The shower only lasted twenty minutes or so and, though the clouds didn't disperse as normal, they were certainly a shade lighter than they'd been during the storm. What happens now, Arthur wondered, staring at the flooded sports pitch. He got his answer almost immediately as members of the Wolfsguard marched through the prisoners, handing out buckets and waterproof sacks. One of them thrust a rusty coffee tin into Arthur's hands.

‘You know what to do,' he barked before moving on. Arthur opened his mouth to say that actually he didn't have a clue what he was supposed to do since he'd only been here a day, but then wisely shut up when he noticed that the other prisoners were already following orders. He watched as they dipped their buckets or water-carriers into the edge of the flood, filling them up. Then they carried them back up to the top of the tier and poured the water down drainage holes he hadn't noticed previously, before going back for more. By the sound the water made drizzling down the pipes, Arthur could tell they went very deep, probably leading outside the stadium.

‘We can't possibly drain this whole pitch,' he murmured to himself, looking at the flood. It easily reached halfway up the bottom tier, which made it about ten feet deep. And yet people kept filling their buckets and pouring them out.
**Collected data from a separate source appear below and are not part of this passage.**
-- ==== Sys2Proof/Laws/Lanes.lean ====
section
/-! SUPPORT. What the operations on lanes do to the state: the words of the house sample in progress are fixed (R30, R31, R34,
R35), a port's lanes follow its state (R34), and a programme takes the figures of its lanes (R46, R64, R68). -/

namespace Sys2Proof.Machine

/-! ### Records of one lane -/

@[simp] theorem getElem_updLane (s : State) (j k : LaneId) (f : Lane → Lane) :
    (s.updLane j f).lanes[k] = if j = k then f s.lanes[k] else s.lanes[k] := by
  by_cases h : j = k
  · subst h; simp [State.updLane]
  · have : (j : Nat) ≠ k := fun e => h (Fin.ext e)
    simp [State.updLane, Vector.getElem_set_ne, this, h]

/-- Two tables of lanes with equal records are equal. -/
theorem lanes_ext {a b : Vector Lane 24} (h : ∀ k : LaneId, a[k] = b[k]) : a = b :=
  Vector.ext fun i hi => h ⟨i, hi⟩

/-- Two states that differ in their lanes at most, and whose lanes are equal, are equal. -/
theorem State.ext_lanes {s t u : State} (ht : t = { s with lanes := t.lanes }) (hu : u = { s with lanes := u.lanes })
    (h : ∀ k : LaneId, t.lanes[k] = u.lanes[k]) : t = u := by
  rw [ht, hu, lanes_ext h]

/-- A lane that a step leaves as it is. -/
theorem updLane_self (s : State) (k : LaneId) (f : Lane → Lane) (h : f s.lanes[k] = s.lanes[k]) : s.updLane k f = s :=
  State.ext_lanes (s := s) rfl rfl fun j => by rw [getElem_updLane]; split <;> simp_all

/-- What a fold does that changes each lane of a list by the ports alone. -/
theorem foldl_updLane (f : Vector Port 6 → Lane → Lane) (g : State → LaneId → State)
    (hg : ∀ s k, g s k = s.updLane k (f s.ports)) (ks : List LaneId) (hk : ks.Nodup) (s : State) :
    ks.foldl g s = { s with lanes := (ks.foldl g s).lanes } ∧
      ∀ k : LaneId, (ks.foldl g s).lanes[k] = if k ∈ ks then f s.ports s.lanes[k] else s.lanes[k] := by
  induction ks generalizing s with
  | nil => exact ⟨rfl, fun k => by simp⟩
  | cons j ks ih =>
    obtain ⟨h1, h2⟩ := List.nodup_cons.1 hk
    obtain ⟨e, hl⟩ := ih h2 (g s j)
    have hp : (g s j).ports = s.ports := by rw [hg]; rfl
    refine ⟨?_, fun k => ?_⟩
    · rw [List.foldl_cons, e, hg]; rfl
    · rw [List.foldl_cons, hl k, hp, hg, getElem_updLane]
      by_cases hj : j = k
      · subst hj; simp [h1]
      · simp [hj, Ne.symm hj]

/-! ### The words of the house sample in progress (R30, R31, R35) -/

/-- Forming a word moves the read position, the slip count, the fade position and the latch of a lane, and nothing else of it. -/
theorem Lane.form_frame (ports : Vector Port 6) (l : Lane) :
    ∃ r n f w, Lane.form ports l = { l with readPos := r, slips := n, fadePos := f, latch := w } := by
  have slip : ∀ (l : Lane) (p : Port), ∃ r n, l.slip p = { l with readPos := r, slips := n } := by
    intro l p; unfold Lane.slip; dsimp only; split <;> exact ⟨_, _, rfl⟩
  have fade : ∀ (l : Lane) (w : Sample), ∃ f, (l.fadeWord w).1 = { l with fadePos := f } := by
    intro l w; unfold Lane.fadeWord; split <;> exact ⟨_, rfl⟩
  unfold Lane.form
  split
  · exact ⟨_, _, _, _, rfl⟩
  · split
    · rename_i x _ _
      obtain ⟨r, n, hs⟩ := slip l ports[x.port]
      obtain ⟨f, hf⟩ := fade { l with readPos := r, slips := n } (converterWord ports[x.port] x.chan
        { l with readPos := r, slips := n })
      simp only [Lane.convert, hs, hf]
      exact ⟨_, _, _, _, rfl⟩
    · exact ⟨_, _, _, _, rfl⟩

/-- The word a lane has once its word is formed. -/
theorem formLane_word (s : State) (k : LaneId) :
    (formLane s k).laneWord k = ((Lane.form s.ports s.lanes[k]).latch.getD (0, false)).1 := by
  unfold State.laneWord formLane
  rw [getElem_updLane, if_pos rfl]
  cases (Lane.form s.ports s.lanes[k]).latch <;> rfl

/-- What forming a word does to a lane is what the statements say. -/
theorem laneFormed_eq (s : State) (k : LaneId) : laneFormed s k = Lane.form s.ports s.lanes[k] := by
  unfold laneFormed
  rw [formLane_word]
  generalize s.lanes[k] = l
  cases hl : l.latch with
  | some w => simp [Lane.form, hl]
  | none =>
    cases hv : l.valid with
    | false => simp [Lane.form, hl, hv]
    | true =>
      cases hs : l.source with
      | none => simp [Lane.form, hl, hv, hs]
      | some x =>
        simp only [Lane.form, hl, hv, hs, Lane.convert, Lane.slip, Lane.depth, Lane.fadeWord, Config.unity,
          Config.centreDepth, Config.count16, Config.fadeLen, countUp]
        split_ifs <;> cases hf : l.fade <;> simp_all

/-- Fixing the words of some lanes changes those lanes, and nothing else. -/
theorem formLanesOf_eq (s : State) (ks : List LaneId) (hk : ks.Nodup) :
    formLanesOf ks s = { s with lanes := (formLanesOf ks s).lanes } ∧
      ∀ k : LaneId, (formLanesOf ks s).lanes[k] = if k ∈ ks then laneFormed s k else s.lanes[k] := by
  obtain ⟨h1, h2⟩ := foldl_updLane Lane.form formLane (fun _ _ => rfl) ks hk s
  exact ⟨h1, fun k => by rw [laneFormed_eq]; exact h2 k⟩

/-! ### The lanes on a port (R34, R36) -/

/-- Every lane is among `allLanes` once. -/
theorem allLanes_nodup : allLanes.Nodup := by decide

theorem mem_allLanes (k : LaneId) : k ∈ allLanes := by revert k; decide

/-- What a step does, by the ports alone, to every lane on a port. -/
theorem foldl_lanesOn (i : PortId) (f : Vector Port 6 → Lane → Lane) (g : State → LaneId → State)
    (hg : ∀ s k, g s k = s.updLane k (f s.ports)) (s : State) :
    let t := allLanes.foldl (fun s k => if s.lanes[k].onPort i then g s k else s) s
    t = { s with lanes := t.lanes } ∧
      ∀ k : LaneId, t.lanes[k] = if s.lanes[k].onPort i then f s.ports s.lanes[k] else s.lanes[k] := by
  obtain ⟨h1, h2⟩ := foldl_updLane (fun ports l => if l.onPort i then f ports l else l)
    (fun s k => if s.lanes[k].onPort i then g s k else s) (fun s k => by
      split
      · rename_i h
        rw [hg]
        simp only [State.updLane, if_pos h]
      · rename_i h
        exact (updLane_self s k _ (by rw [if_neg h])).symm) allLanes allLanes_nodup s
  exact ⟨h1, fun k => by rw [h2 k, if_pos (mem_allLanes k)]⟩

/-- The words of every lane on a port are fixed. -/
theorem formLanesOn_eq (i : PortId) (s : State) :
    formLanesOn i s = { s with lanes := (formLanesOn i s).lanes } ∧
      ∀ k : LaneId, (formLanesOn i s).lanes[k] = if s.lanes[k].onPort i then laneFormed s k else s.lanes[k] := by
  obtain ⟨h1, h2⟩ := foldl_lanesOn i Lane.form formLane (fun _ _ => rfl) s
  exact ⟨h1, fun k => by rw [laneFormed_eq]; exact h2 k⟩

theorem State.sourceGood_eq (s : State) (l : Lane) :
    s.sourceGood l = l.source.elim false fun x => s.ports[x.port].state.good := by
  unfold State.sourceGood; cases l.source <;> rfl

/-- R34: every lane on a port follows it. -/
theorem settleLanesOn_eq (i : PortId) (s : State) :
    settleLanesOn i s = { s with lanes := (settleLanesOn i s).lanes } ∧
      ∀ k : LaneId, (settleLanesOn i s).lanes[k] =
        if s.lanes[k].onPort i then s.lanes[k].settle (s.sourceGood s.lanes[k]) (s.portOf s.lanes[k]) else s.lanes[k] := by
  have h := foldl_lanesOn i
    (fun ports l => l.settle (l.source.elim false fun x => ports[x.port].state.good) (l.source.map fun x => ports[x.port]))
    (fun s k => s.updLane k fun l => l.settle (s.sourceGood l) (s.portOf l))
    (fun s k => by simp only [State.sourceGood_eq, State.portOf]) s
  refine ⟨h.1, fun k => ?_⟩
  rw [State.sourceGood_eq]
  exact h.2 k

/-! ### The figures of a programme (R46, R64, R68) -/

/-- R64: T, D_req and FLOOR, as the statements give them. -/
theorem Delay.form_eq (d : Delay) (lc : Nat) : d.form lc = lengthFormed lc d := rfl

/-- R69: the release at the end of a motion, as the statements give it. -/
theorem releaseExcess_released (p : ProgId) (s : State) : released s (releaseExcess p s) p := by
  have pages_eq : ∀ n, pagesFor n (s.padMax p) = max 1 ((n + maxPad s.pgms[p].ctl.pads + 1023) / 1024) :=
    fun n => pagesFor_eq n _
  unfold released releaseExcess State.need
  simp only [pages_eq]
  refine ⟨fun h => if_pos h, fun h => ?_⟩
  rw [if_neg (Nat.not_le.2 h)]
  exact ⟨_, rfl, pagesBecome_release _ _ _ _ rfl, rfl⟩

/-- R80: a PAGES notice, as the statements give it. -/
theorem pagesNotice_eq (p : ProgId) (cut : Bool) (s : State) :
    pagesNotice p cut s = { s with link := s.link.notice (pagesLine s p
      (if s.pgms[p].ctl.state = .running then
        max 1 ((max s.pgms[p].dly.dApp s.pgms[p].dly.dReq + maxPad s.pgms[p].ctl.pads + 1023) / 1024) else 0) cut) } := by
  unfold pagesNotice pagesLine State.needShown
  rw [State.need_eq]
  rfl

/-- R71: a line with the record `x` that takes a new target: its record and the report, and behind them the release of a line
left STILL. -/
theorem takeTarget_released (p : ProgId) (s : State) (o : List PageOwner) (x : Delay) (target : Nat) (told cut : Bool) :
    let s2 := { s with owners := o, pgms := s.pgms.set p { s.pgms[p] with dly := x } }
    let u := takeTarget p target (fun s => if told then pagesNotice p cut s else s) s2
    ∃ a : State, a = { s with
        owners := o
        pgms := s.pgms.set p { s.pgms[p] with dly := aimed x target }
        link := if told then s.link.notice (pagesLine a p (if s.pgms[p].ctl.state = .running then
            max 1 ((max x.dApp x.dReq + maxPad s.pgms[p].ctl.pads + 1023) / 1024) else 0) cut) else s.link } ∧
      if (x.motion = .still ∨ x.motion = .slewing) ∧ target = x.dApp then released a u p else u = a := by
  intro s2 u
  have hx : s2.pgms[p].dly = x := by simp only [s2, getElem_set_pgm, if_true]
  let s3 := { s with owners := o, pgms := s.pgms.set p { s.pgms[p] with dly := aimed x target } }
  have h3 : (s2.updDly p fun d => d.place target) = s3 := by
    simp only [s2, s3, State.updDly, State.updPgm, Fin.getElem_fin, Vector.getElem_set_self, Vector.set_set, Delay.place_eq]
  have hg : s3.pgms[p] = { s.pgms[p] with dly := aimed x target } := by simp only [s3, getElem_set_pgm, if_true]
  have hu : u = if (x.motion = .still ∨ x.motion = .slewing) ∧ target = x.dApp then
      releaseExcess p (if told then pagesNotice p cut s3 else s3) else if told then pagesNotice p cut s3 else s3 := by
    simp only [u, takeTarget, hx, h3]
  refine ⟨if told then pagesNotice p cut s3 else s3, ?_, ?_⟩
  · cases told
    · rfl
    · rw [if_pos rfl, pagesNotice_eq, hg]; rfl
  · rw [hu]; split
    · exact releaseExcess_released _ _
    · rfl

/-- R68, R69: a line that takes a new length or new pads, as the statements give it. -/
theorem retarget_retargeted (p : ProgId) (s : State) : retargeted s (retarget p s) p := by
  unfold retargeted
  extract_lets d c pad need held grant cap unmet app target
  have hn : s.need p = need := State.need_eq s p
  let x : Delay := { d with
    short := unmet, dApp := app, hist := min d.hist cap
    dTarget := if unmet = true ∧ d.motion = .fadingUp then min d.dTarget cap else d.dTarget
    lines := if 0 < grant then d.lines.map (·.take (held * 1024)) else d.lines }
  let quiet := unmet = false ∧ grant = 0 ∧ d.short = false
  obtain ⟨a, h1, h2⟩ := takeTarget_released p s (attachLanes p c.lanes.length grant s.owners) x target
    (!decide quiet) (unmet && decide (cap < d.dApp))
  have ho : a.owners = attachLanes p c.lanes.length grant s.owners := by rw [h1]
  have e : retarget p s = takeTarget p target
      (fun s => if !decide quiet then pagesNotice p (unmet && decide (cap < d.dApp)) s else s)
      { s with owners := attachLanes p c.lanes.length grant s.owners
               pgms := s.pgms.set p { s.pgms[p] with dly := x } } := by
    have two : ∀ f g : Delay → Delay, ((s.setOwners (attachLanes p c.lanes.length grant s.owners)).updDly p f).updDly p g =
        { s with owners := attachLanes p c.lanes.length grant s.owners
                 pgms := s.pgms.set p { s.pgms[p] with dly := g (f d) } } := by
      intro f g
      simp only [State.setOwners, State.updDly, State.updPgm, Fin.getElem_fin, Vector.getElem_set_self, Vector.set_set]
      rfl
    unfold retarget
    rw [hn]
    by_cases h : need ≤ held + grant
    · have hu : unmet = false := decide_eq_false (by omega)
      refine (if_pos h).trans ?_
      have hx : ({ (if 0 < grant then d.attach held else d) with
          short := false, hist := min (if 0 < grant then d.attach held else d).hist cap } : Delay) = x := by
        simp only [x, app, hu]
        split <;> simp [Delay.attach, Config.pageWords]
      have ht : target = d.dReq := by simp [target, hu]
      have hq : (!decide quiet) = decide (0 < grant ∨ d.short = true) := by
        rw [Bool.eq_iff_iff]; simp [quiet, hu, Nat.pos_iff_ne_zero]
      erw [two, hx, ht]
      simp only [hu, Bool.false_and, hq, decide_eq_true_eq]
      rfl
    · have hu : unmet = true := decide_eq_true (by omega)
      refine (if_neg h).trans ?_
      have hx : ({ (if 0 < grant then d.attach held else d) with
          short := true
          dApp := min (if 0 < grant then d.attach held else d).dApp cap
          hist := min (if 0 < grant then d.attach held else d).hist cap
          dTarget := if (if 0 < grant then d.attach held else d).motion = .fadingUp then
              min (if 0 < grant then d.attach held else d).dTarget cap
            else (if 0 < grant then d.attach held else d).dTarget } : Delay) = x := by
        simp only [x, app, hu]
        split <;> (simp only [Delay.attach, true_and]; rfl)
      have ht : target = min d.dReq cap := by simp [target, hu]
      have hq : ¬ quiet := by simp [quiet, hu]
      erw [two, hx, ht]
      simp only [hu, hq, decide_false, Bool.not_false, Bool.true_and, if_true]
      rfl
  rw [e]
  refine ⟨a, pagesBecome_attach s a p grant (grantFor_le s _ _) ho, ?_, h2⟩
  rw [ho]
  refine h1.trans ?_
  simp only [Bool.not_eq_true', decide_eq_false_iff_not, ite_not]
  rfl

/-- R46: a programme that recomputes its figures, as the statements give it. -/
theorem recompute_taken (p : ProgId) (s : State) :
    latencyTaken s (recompute p s) p (s.lcOf s.pgms[p].ctl.lanes) (s.padsOf s.pgms[p].ctl.lanes) := by
  have hw : ∀ lc pads, formLength p (s.updCtl p fun c => { c with lcPgm := lc, pads := pads }) =
      { s with pgms := s.pgms.set p { s.pgms[p] with
          ctl := { s.pgms[p].ctl with lcPgm := lc, pads := pads }, dly := lengthFormed lc s.pgms[p].dly } } := by
    intro lc pads
    simp only [formLength, State.updDly, State.updCtl, State.updPgm, Fin.getElem_fin, Vector.getElem_set_self, Vector.set_set]
    rfl
  have hr : ∀ lc pads, (s.updCtl p fun c => { c with lcPgm := lc, pads := pads }).pgms[p].ctl.state = s.pgms[p].ctl.state := by
    intro lc pads; rw [getElem_updCtl, if_pos rfl]
  refine ⟨fun h => ?_, fun h hs => ?_, fun h hs => ?_⟩ <;> unfold recompute
  · rw [if_pos h]
  · rw [if_neg h]; unfold handOver; rw [hr, if_pos hs, hw]; exact retarget_retargeted _ _
  · rw [if_neg h]; unfold handOver; rw [hr, if_neg hs, hw]

end Sys2Proof.Machine
end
‘Of course we can,' muttered an elderly woman who was passing to refill her own sack. ‘We've done it before, we'll do it again.'

Arthur stood there for a moment, watching the work. So that was why the pitch wasn't flooded like outside. The prisoners had to drain it every time it rained. He let the realisation sink in for a moment before walking down to the edge of the flood and joining in with the other detainees.

They worked right through the day and through most of the night without a break. If any of the prisoners did risk sitting down to rest, the guards would shout a warning to get back to work. If that didn't encourage them enough, they'd take out their batons. One swift clout around the ear was usually enough to remind the prisoner of their work ethic.

As exhausted as Arthur's legs had been the day before while swimming down Henry Street, his upper arms and shoulders were twice as fatigued now. Yet his coffee can was tiny compared to some of the water carriers others had been left to deal with, so he couldn't imagine how worn out those poor souls were. As the day grew darker, he was tempted to take the pizza crust out of his pocket and devour it whole. Two things stopped him. First, he knew he'd be gladder to have it when the work was finished and, second, he was worried that if he did take it out the guards would simply confiscate it.